Basil & Tomato Quiche Recipe
1 c. of fresh mozzarella cheese, cut into cubes
1/4 c. of provolone cheese, cut into cubes
4 medium tomatoes, sliced into thin wedges
1-2 c. of fresh basil
1 small onion, chopped
3 garlic cloves, chopped
1/2 c. of parmesan cheese
1/4 c. mayo
1/4 c. cream cheese
Salt and pepper per taste preference
9″ pie crust (made from scratch or purchased from the grocery store)
Pre-bake 9″ pie crust per directions on box, or for homemade crust, usually 10-15 minutes at 350 degrees.
After removing the pre-baked crust from oven, layer the crust with 1/2 c. of the mozzarella cheese and 1/4 c. of the parmesan cheese.

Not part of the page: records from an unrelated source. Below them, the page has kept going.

theorem test_hyp_LoopContexts :
    (let s := vs ctx0
     s.vc.rd BOOT.STATUS.STATE ≠ 2 ∧ bits (1#32).toNat 1 0 = 1 ∧ s.vc.rd CTX.STATUS.STATE (0 : Fin 16) ≠ 1 ∧
       s.vc.startCode (0 : Fin 16) = 0 ∧ s.vc.startCode (1 : Fin 16) ≠ 0) ∧
    (let s := vs (ctx0 ++ [(CTX.STATUS.STATE, 0, 1)])
     bits (2#32).toNat 1 0 = 2 ∧ s.vc.rd CTX.STATUS.STATE (1 : Fin 16) = 0 ∧ s.vc.rd CTX.STATUS.STATE (0 : Fin 16) ≠ 0 ∧
       s.vc.stopRefused (0 : Fin 16) = false) ∧
    (let s := vs (ctx0 ++ [(CTX.STATUS.STATE, 0, 1), (CTX.STATUS.STATE, 1, 1), (CTX.CFG1.PARENT_EN, 1, 1)])
     s.vc.rd CTX.STATUS.STATE (0 : Fin 16) ≠ 0 ∧ s.vc.stopRefused (0 : Fin 16) = true) ∧
    (vs ctx0).vc.stopRefused (0 : Fin 16) = false ∧
    (let s := vs [(SCHED.SETPT_OWN.OWN, 1, 1)]
     bit (s.vc.rd SCHED.SETPT_OWN.OWN ((33 : Fin 64).val / 32)) ((33 : Fin 64).val % 32) = false ∧
       bit (s.vc.rd SCHED.SETPT_OWN.OWN ((32 : Fin 64).val / 32)) ((32 : Fin 64).val % 32) = true) ∧
    (let s := vs [(CTX.STATUS.STATE, 0, 1)] fun v => { v with lens := { ctxs := [(0, { job := some job0 })] } }
     s.vc.rd CTX.STATUS.STATE (0 : Fin 16) = 1 ∧ (s.vc.ctx (0 : Fin 16)).job ≠ none ∧
       (s.vc.elapse 0).ctxDue (0 : Fin 16) (s.vc.elapse 0).nextTickNo = true) := by decide +kernel

/-- A started descriptor of these words in flight, Bus Master Enable set. -/
def desc (ws : List Nat) : Desc := { id := 0, sq := 0, slot := 0, words := ws, stage := .started }
def dv (l : Sets) (ws : List Nat) (f : Vc → Vc := id) : State :=
  vs l fun v => f { v with host := { descs := [desc ws], bme := true } }

/-- The same descriptor at the tick boundary it waited for, with its buffer, and a controller that holds it. -/
def dued (ws : List Nat) (buf : HostBuf) : Desc := { desc ws with waiting := true, bound := some buf }
def due (l : Sets) (ws : List Nat) (buf : HostBuf) (f : Vc → Vc := id) : Vc :=
  f { vset l with host := { descs := [dued ws buf], bme := true } }

/-- The words of a COEF_LOAD of one element (R88): A of bank 1 of context 0, and of a reserved matrix. -/
def coefWords (dir m : Nat) : List Nat :=
  [2 * 16777216, 0, 0, 0, dir * 2147483648 + 0x1000 + m * 256, 0x01010000, 0, 0, 4, if dir = 1 then 0 else crc32c [0, 0, 128, 63]]

theorem test_hyp_LensDescriptors :
    (∀ e ∈ [((0 : Nat), (0 : Nat)), (12, 1)], let d := desc (coefWords 0 e.1); let s := dv [] (coefWords 0 e.1)
      s.vc.Started d 2 ∧ bit (d.word 4) 31 = false) ∧
    (∀ e ∈ [((0 : Nat), (0 : Nat)), (12, 1)], let d := desc (coefWords 0 e.1)
      let d' := dued (coefWords 0 e.1) (.bytes [0, 0, 128, 63])
      let v := due [] (coefWords 0 e.1) (.bytes [0, 0, 128, 63])
      v.Due d' 2 (.bytes [0, 0, 128, 63]) ∧ bit (d'.word 4) 31 = false ∧ v.coefStatus d' (.bytes [0, 0, 128, 63]) = e.2 ∧
        bufBytes (.bytes [0, 0, 128, 63]) (d.word 8) = some [0, 0, 128, 63] ∧ (subBlock (d.word 5))[0]? = some (0, 0)) ∧
    (let d := desc (coefWords 1 0); let s := dv [] (coefWords 1 0)
     s.vc.Started d 2 ∧ bit (d.word 4) 31 = true ∧ s.vc.coefStatus d (.bytes [0, 0, 0, 0]) = 0 ∧ s.vc.coefStatus d .failed = 0 ∧
       s.vc.host.bme = true ∧ (dv [] (coefWords 1 12)).vc.coefStatus (desc (coefWords 1 12)) .failed ≠ 0 ∧
       (dv [] (coefWords 1 0) fun v => { v with host := {} }).vc.host.bme = false) ∧
    (∀ e ∈ [((1 : Nat), (0 : Nat)), (0, 4)], let ws := [3 * 16777216, 0, 0, 0, 0x1000]; let s := dv [(CTX.STATUS.STATE, 0, e.1)] ws
      let d := dued ws .failed
      let v := due [(CTX.STATUS.STATE, 0, e.1)] ws .failed
      s.vc.Started (desc ws) 3 ∧ v.Due d 3 .failed ∧ v.swapStatus d = e.2) ∧
    (let a : Asdu := ⟨[0x41], 5, 1, 1, []⟩
     let f : SvFrame := ⟨false, 0, 0, 0x88BA, 0x4000, false, [a]⟩
     let s (crc : Nat) := vs [(SVSUB.CTL.ENABLE, 0, 1), (SVSUB.CTL.APPID, 0, 0x4000), (SVSUB.DMAC_LO.DMAC_LO, 0, 0),
       (SVSUB.DMAC_HI.DMAC_HI, 0, 0), (SVSUB.SVID_CRC.SVID_CRC, 0, crc), (SVSUB.CONFREV.CONFREV, 0, 1)]
     svSupported { f with sim := true } = false ∧ svSupported f = true ∧ f.asdus = [a] ∧
       (∀ crc ∈ [0, crc32c [0x41]], (s crc).vc.svMatches (0 : Fin 8) f = true) ∧
       crc32c (a.svId.map BitVec.toNat) = (s (crc32c [0x41])).vc.rd SVSUB.SVID_CRC.SVID_CRC (0 : Fin 8) ∧
       a.confRev.toNat = (s 0).vc.rd SVSUB.CONFREV.CONFREV (0 : Fin 8) ∧
       crc32c (a.svId.map BitVec.toNat) ≠ (s 0).vc.rd SVSUB.SVID_CRC.SVID_CRC (0 : Fin 8)) := by
  simp only [Vc.Started, Vc.Due]
  refine ⟨?_, ?_, ?_, ?_, ?_⟩ <;> decide +kernel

Lay the sliced tomatoes evenly on the cheese.
Combine the eggs, mayo, cream cheese, 1/2 c. of mozzarella cheese, 1/4 c. of provolone cheese, and 1/4 c. of parmesan cheese in a mixing bowl.
In a blender or food processor combine the garlic, onion, basil, salt, and pepper. Add this to the creamy cheese mixture.
Spread the combined mixtures evenly over the sliced tomatoes.
Bake the quiche at 375 degrees for about 30-35 minutes or until the top layer of is golden brown.